Allergic or hypersensitivity dermatitis is not uncommonly described in dogs, and may be managed using a range of medical therapies including glucocorticoids, ciclosporin, oclacitinib (Apoquel; Zoetis), loviketmab (Cytopoint; Zoetis) and immunotherapy. In humans, long-term treatment with ruxolitinib, a related compound, has been associated with an increased risk of developing epidermal tumours (basal cell tumours and squamous cell carcinomas). In contrast, the use of tofacitinib, another inhibitor of janus-kinases (JAKs), has not been associated with significant adverse effects. The impact of using oclacitinib in dogs who have neoplasia is unclear, so a study assessing the risk of neoplasia in dogs treated over a long period with oclacitinib (Lancellotti et al, 2020) is welcome.

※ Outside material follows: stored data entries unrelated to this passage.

/-- Every change an instruction makes to Channel `c`: from `s.chan c` to the last argument. -/
inductive ChanStep (s : State) (c : Nat) : Instr → Channel → Prop where
  | same (i : Instr) : ChanStep s c i (s.chan c)
  | opened (d : Dir) (hl : (s.half c d).lstate = .closed) (hb : (s.half c d).bound = true) :
    ChanStep s c (.openHalf c d) ((s.chan c).setHalf d
      { s.half c d with
        envRate := (s.half c d).cfgRate
        envCh := (s.half c d).cfgCh
        envSizeMax := s.sizeLimit c
        lstate := .opened })
  | hwParams (d : Dir) (fmt : Fmt) (rf pf rh : Word) (hl : (s.half c d).lstate = .opened)
    (hz : ¬ (fmt.channels = 0 ∨ rf = 0 ∨ pf = 0)) :
    ChanStep s c (.hwParams c d fmt rf pf rh) ((s.chan c).setHalf d
      { s.half c d with
        negFmt := fmt
        ringFrames := rf
        periodFrames := pf
        ringHandle := rh
        ringAlloc := true })
  | hwFree (d : Dir) (hl : (s.half c d).lstate = .opened) :
    ChanStep s c (.hwFree c d) ((s.chan c).setHalf d { s.half c d with ringAlloc := false })
  | prepareUnsupported (d : Dir) (hl : (s.half c d).lstate = .opened)
    (ha : (s.half c d).ringAlloc = true) :
    ChanStep s c (.prepare c d) ((s.chan c).setHalf d
      { s.half c d with codec := .copy, codecValid := false })
  | prepareFailed (d : Dir) (sel : Codec) (hl : (s.half c d).lstate = .opened)
    (ha : (s.half c d).ringAlloc = true)
    (hs : selectCodec (s.half c d).negFmt.width (s.half c d).negFmt.endian = some sel) :
    ChanStep s c (.prepare c d) (((s.chan c).setHalf d ((s.half c d).prepared sel)).setLoop
      ((s.loop c).prepared .idle d))
  | prepared (d : Dir) (sel : Codec) (hl : (s.half c d).lstate = .opened)
    (ha : (s.half c d).ringAlloc = true)
    (hs : selectCodec (s.half c d).negFmt.width (s.half c d).negFmt.endian = some sel) :
    ChanStep s c (.prepare c d) (((s.chan c).setHalf d
      { (s.half c d).prepared sel with started := true, lstate := .prepared }).setLoop
      ((s.loop c).prepared .wait d))
  | triggerStart (d : Dir) (hl : (s.half c d).lstate = .prepared ∨ (s.half c d).lstate = .stopped)
    (hb : (s.half c d).bound = true) :
    ChanStep s c (.triggerStart c d) ((s.chan c).setHalf d
      { s.half c d with running := true, lstate := .running })
  | triggerStop (d : Dir) (hl : (s.half c d).lstate = .running) :
    ChanStep s c (.triggerStop c d) ((s.chan c).setHalf d
      { s.half c d with running := false, lstate := .stopped })
  | close (d : Dir)
    (hl : (s.half c d).lstate = .opened ∨ (s.half c d).lstate = .prepared ∨
      (s.half c d).lstate = .stopped) :
    ChanStep s c (.closeHalf c d) (((s.chan c).setHalf d
      { s.half c d with lstate := .closing }).setLoop ((s.loop c).closed d))
  | finish (d : Dir) (hl : (s.half c d).lstate = .closing)
    (hp : d = .tx → (s.loop c).phase = .idle) :
    ChanStep s c (.clFinish c d) (((s.chan c).setHalf d
      { s.half c d with started := false, ringAlloc := false, lstate := .closed }).setLoop
      ((s.loop c).finished d))
  | wrPpx (v : Word) : ChanStep s c (.wrPpx c v) { s.chan c with ppx := v }
  | wrBufsz (v : Word) : ChanStep s c (.wrBufsz c v) { s.chan c with bufsz := v }
  | connect (ifid : IfId) (cfg : BusCfg) (args : List Byte) (hb : (s.half c cfg.dir).bound = false)
    (hl : s.lookup cfg.dir ifid = none) :
    ChanStep s c (.connect ifid cfg args) ((s.chan c).setHalf cfg.dir
      { s.half c cfg.dir with bind := ifid, cfgRate := cfg.rate, cfgCh := cfg.ch, bound := true })
  | disconnect (ifid : IfId) (rx tx : Half)
    (hr : rx = s.half c .rx ∨ (s.BoundTo .rx ifid c ∧ rx = (s.half c .rx).unbound))
    (ht : tx = s.half c .tx ∨ (s.BoundTo .tx ifid c ∧ tx = (s.half c .tx).unbound)) :
    ChanStep s c (.disconnect ifid) (((s.chan c).setHalf .rx rx).setHalf .tx tx)
  | capture (u : Word) (x : TransferUnit) (m : Memory) (hx : s.unitOf u = some x)
    (hb : s.BoundTo .rx x.ifid c) (hr : (s.half c .rx).running = true)
    (hp : CopyPremises (s.half c .rx) x .rx ((s.half c .rx).frameCount x.len))
    (hm : captureBytes (s.half c .rx) x ((s.half c .rx).frameCount x.len) = .ok m) :
    ChanStep s c (.rxComplete u) ((s.chan c).setHalf .rx
      { (s.half c .rx).advance ((s.half c .rx).frameCount x.len) with ring := m })
  | copyRx (u n : Word) (x : TransferUnit) (m : Memory) (hx : s.unitOf u = some x)
    (hp : CopyPremises (s.half c .rx) x .rx n.toNat)
    (hm : captureBytes (s.half c .rx) x n.toNat = .ok m) :
    ChanStep s c (.copyFrames c .rx u n) ((s.chan c).setHalf .rx
      { (s.half c .rx).advance n.toNat with ring := m })
  | copyTx (u n : Word) (x : TransferUnit) (hx : s.unitOf u = some x)
    (hp : CopyPremises (s.half c .tx) x .tx n.toNat) :
    ChanStep s c (.copyFrames c .tx u n) ((s.chan c).setHalf .tx
      ((s.half c .tx).advance n.toNat))
  | convert (i : Instr) (d : Dir) (m : Memory)
    (hi : (∃ dst src n, i = .cvtCopy dst src n) ∨ (∃ dst src n, i = .cvtSwap16 dst src n) ∨
      (∃ dst src n, i = .cvtSwap24 dst src n) ∨ (∃ dst src n, i = .cvtSwap32 dst src n))
    (hm : (s.half c d).ring.wf → m.wf)
    (he : ∀ sp o, (s.half c d).ringSize ≤ o → m.read sp o = (s.half c d).ring.read sp o) :
    ChanStep s c i ((s.chan c).setHalf d { s.half c d with ring := m })
  | waitStop (hp : (s.loop c).phase = .wait) (hq : (s.loop c).stopReq = true) :
    ChanStep s c (.slWait c) ((s.chan c).setLoop { s.loop c with phase := .idle })
  | waitAcquire (u : Word) (hp : (s.loop c).phase = .wait) (hq : (s.loop c).stopReq = false)
    (hr : (s.half c .tx).running = true) :
    ChanStep s c (.slWait c) ((s.chan c).setLoop { s.loop c with lunit := u, phase := .fill })
  | fill (x : TransferUnit) (hp : (s.loop c).phase = .fill)
    (hx : s.unitOf (s.loop c).lunit = some x) (hr : (s.half c .tx).running = true)
    (hc : CopyPremises (s.half c .tx) x .tx ((s.half c .tx).frameCount x.cap)) :
    ChanStep s c (.slFill c) (((s.chan c).setHalf .tx
      ((s.half c .tx).advance ((s.half c .tx).frameCount x.cap))).setLoop
      { s.loop c with
        pe := (s.half c .tx).crosses ((s.half c .tx).frameCount x.cap)
        phase := .submit })
  | silence (hp : (s.loop c).phase = .fill) (hr : (s.half c .tx).running = false) :
    ChanStep s c (.slFill c) ((s.chan c).setLoop { s.loop c with pe := false, phase := .submit })
  | submit (hp : (s.loop c).phase = .submit) :
    ChanStep s c (.slSubmit c) ((s.chan c).setLoop { s.loop c with lunit := 0, phase := .notify })
  | notify (hp : (s.loop c).phase = .notify) :
    ChanStep s c (.slNotify c) ((s.chan c).setLoop { s.loop c with pe := false, phase := .wait })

The study, published in JAVMA, was a retrospective analysis of data from dogs receiving treatment for allergic dermatitis with or without oclacitinib. The study population of dogs with allergic dermatitis comprised 339 dogs that had received oclacitinib for more than 6 months and 321 dogs that had never been prescribed the drug. In the group exposed to oclacitinib treatment, times ranged from 6–58 months and the sum total follow-up duration was 1105.6 patient years. The unexposed group had been treated for 3–107 months and the sum total follow-up duration was 1106.5 patient years. Overall, the cumulative incidence of skin masses, including all masses irrespective of diagnosis, did not differ significantly between the two groups (56.6% in the exposed and 58.3% in the non-exposed dogs) and the overall incidence rate for mass development did not vary (174 new cases/1000 patient years in the exposed dogs and 169 new cases/1000 patient years in the control dogs).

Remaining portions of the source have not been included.